## Exercise
Search each line below for the word "nWordsMax" and list those that contain it.

The input below:

-- ==== Sys2Proof/Laws/Exec.lean ====
section
/-! SUPPORT. For each operation of the table, which shared operations its meaning is made of, as one equation; proofs
about exec start from these and from Laws/Ops.lean. -/

namespace Sys2Proof.Machine

theorem exec_iaqInit (s : State) :
    exec .iaqInit s = operation [] (fun s => (s.commandXfer .iaqInit []).interpret asUnit) s := rfl

theorem exec_measureIaq (s : State) :
    exec .measureIaq s = operation [] (fun s => (s.commandXfer .measureIaq []).interpret asReading) s := rfl

theorem exec_measureRaw (s : State) :
    exec .measureRaw s = operation [] (fun s => (s.commandXfer .measureRaw []).interpret asRawSignals) s := rfl

theorem exec_selfTest (s : State) :
    exec .selfTest s = operation [] (fun s => (s.commandXfer .selfTest []).interpret asVerdict) s := rfl

theorem exec_getBaseline (s : State) :
    exec .getBaseline s = operation [] (fun s => (s.commandXfer .getBaseline []).interpret asBaseline) s := rfl

theorem exec_setBaseline_invalid (s : State) :
    exec (.setBaseline 0 0) s = operation [0, 0] (fun s => .raised .invalidArgumentError s) s := rfl

theorem exec_setBaseline (s : State) (eco2 tvoc : Word) (h : ¬ (eco2 = 0 ∧ tvoc = 0)) :
    exec (.setBaseline eco2 tvoc) s
      = operation [eco2, tvoc] (fun s => (s.commandXfer .setBaseline [tvoc, eco2]).interpret asUnit) s := by
  simp only [exec, execSetBaseline, h, if_false]
  rfl

theorem exec_setHumidity_invalid (s : State) (v : Rat) (h : v ≤ 0) :
    exec (.setHumidity v) s = operation [] (fun s => .raised .invalidArgumentError s) s := by
  simp only [exec, execSetHumidity, h, if_true]

theorem exec_setHumidity (s : State) (v : Rat) (h : ¬ v ≤ 0) :
    exec (.setHumidity v) s
      = operation [] (fun s => (s.commandXfer .setHumidity [humFix v]).interpret asUnit) s := by
  simp only [exec, execSetHumidity, h, if_false]

theorem exec_getSerial (s : State) :
    exec .getSerial s = operation [] (fun s => (s.commandXfer .getSerial []).interpret asSerial) s := rfl

theorem exec_softReset (s : State) :
    exec .softReset s
      = operation [] (fun s => (s.commandXfer .softReset []).swallowTransport.interpret asUnit) s := rfl

theorem exec_crc8 (s : State) (bs : Bytes) :
    exec (.crc8 bs) s = operation [] (fun s => .done (.byte (crc8 bs)) { s with acc := crc8 bs }) s := by
  simp only [exec, execCrc8, State.crcRun_eq]

theorem exec_encWord (s : State) (w : Word) :
    exec (.encWord w) s
      = operation [w] (fun s => .done (.group (hiByte w) (loByte w) (crc8 [hiByte w, loByte w]))
          { s with acc := crc8 [hiByte w, loByte w] }) s := by
  simp only [exec, execEncWord, State.crcRun_eq]

theorem exec_decGroup (s : State) (b0 b1 b2 : Byte) :
    exec (.decGroup b0 b1 b2) s
      = operation [] (fun s => (s.decGroup b0 b1 b2).andThen fun w s => .done (.word w) s) s := rfl

theorem exec_wrFrame (s : State) (op : Word) (args : Words) (h : args.length ≤ 2) :
    exec (.wrFrame op args) s
      = operation args (fun s => (s.wrFrame op args).andThen fun _ s => .done .unit s) s := by
  simp only [exec, execWrFrame, Instr.argsMalformed, Config.nArgsMax, h, if_true]

theorem exec_rdWords (s : State) (n : Nat) (d : Dur) (h : n ≤ 3) :
    exec (.rdWords n d) s = operation [] (fun s => (s.rdWords n d).andThen fun ws s => .done (.words ws) s) s := by
  simp only [exec, execRdWords, Instr.countMalformed, Config.nWordsMax, h, if_true]

theorem exec_xfer (s : State) (op : Word) (args : Words) (n : Nat) (d : Dur) (ha : args.length ≤ 2) (hn : n ≤ 3) :
    exec (.xfer op args n d) s
      = operation args (fun s => (s.xfer op args n d).andThen fun ws s => .done (.words ws) s) s := by
  simp only [exec, execXfer, Instr.argsMalformed, Instr.countMalformed, Config.nArgsMax, Config.nWordsMax, ha, hn,
    if_true, Option.or]

theorem Run.waiting_andThen {α β : Type} {r : Run α} {t : State} (f : α → State → Run β) (h : r = .waiting t) :
    r.andThen f = .waiting t := by rw [h]; rfl

/-- Every operation with a row of `Instr.transfer` is an operation of XFER's template: whenever XFER of that row is left
waiting, so is the operation, in the same state (R110, R111, R175). -/
theorem exec_transfer_waits (i : Instr) (s : State) (x : Transfer) (hw : i.WellFormed)
    (hx : i.transfer s.delays = some x) :
    x.args.length ≤ 2 ∧ x.count ≤ 3 ∧ ∃ args body, exec i s = operation args body s ∧
      ∀ t, (s.begin args).xfer x.opcode x.args x.count x.delay = .waiting t → body (s.begin args) = .waiting t := by
  cases i with
  | setBaseline e v =>
    simp only [Instr.transfer] at hx; split at hx
    · cases hx
    · cases hx
      exact ⟨by simp, by simp, _, _, exec_setBaseline s e v ‹_›, fun t h => Run.waiting_andThen _ h⟩
  | setHumidity v =>
    simp only [Instr.transfer] at hx; split at hx
    · cases hx
    · cases hx
      exact ⟨by simp, by simp, _, _, exec_setHumidity s v ‹_›, fun t h => Run.waiting_andThen _ h⟩
  | softReset =>
    cases hx
    refine ⟨by simp, by simp, _, _, exec_softReset s, fun t h => Run.waiting_andThen _ ?_⟩
    have h : (s.begin []).commandXfer .softReset [] = .waiting t := h
    rw [h]; rfl
  | wrFrame op args =>
    cases hx
    have ha : args.length ≤ 2 := by
      by_contra hc
      simp [Instr.WellFormed, Instr.malformed, Instr.argsMalformed, Config.nArgsMax, hc] at hw
    refine ⟨ha, by simp, _, _, exec_wrFrame s op args ha, fun t h => Run.waiting_andThen _ ?_⟩
    unfold State.xfer at h
    cases hr : (s.begin args).wrFrame op args with
    | waiting u => rw [hr] at h; simpa [Run.andThen] using h
    | raised k u => rw [hr] at h; cases h
    | done v u => rw [hr] at h; cases h
  | xfer op args n d =>
    cases hx
    have ha : args.length ≤ 2 := by
      by_contra hc
      simp [Instr.WellFormed, Instr.malformed, Instr.argsMalformed, Config.nArgsMax, hc] at hw
    have hn : n ≤ 3 := by
      by_contra hc
      simp [Instr.WellFormed, Instr.malformed, Instr.countMalformed, Instr.argsMalformed, Config.nArgsMax,
        Config.nWordsMax, hc, ha] at hw
    exact ⟨ha, hn, _, _, exec_xfer s op args n d ha hn, fun t h => Run.waiting_andThen _ h⟩
  | iaqInit => cases hx; exact ⟨by simp, by simp, _, _, exec_iaqInit s, fun t h => Run.waiting_andThen _ h⟩
  | measureIaq => cases hx; exact ⟨by simp, by simp, _, _, exec_measureIaq s, fun t h => Run.waiting_andThen _ h⟩
  | measureRaw => cases hx; exact ⟨by simp, by simp, _, _, exec_measureRaw s, fun t h => Run.waiting_andThen _ h⟩
  | selfTest => cases hx; exact ⟨by simp, by simp, _, _, exec_selfTest s, fun t h => Run.waiting_andThen _ h⟩
  | getBaseline => cases hx; exact ⟨by simp, by simp, _, _, exec_getBaseline s, fun t h => Run.waiting_andThen _ h⟩
  | getSerial => cases hx; exact ⟨by simp, by simp, _, _, exec_getSerial s, fun t h => Run.waiting_andThen _ h⟩
  | _ => cases hx

end Sys2Proof.Machine
end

End of The input.

## Finished task
  simp only [exec, execRdWords, Instr.countMalformed, Config.nWordsMax, h, if_true]
  simp only [exec, execXfer, Instr.argsMalformed, Instr.countMalformed, Config.nArgsMax, Config.nWordsMax, ha, hn,
        Config.nWordsMax, hc, ha] at hw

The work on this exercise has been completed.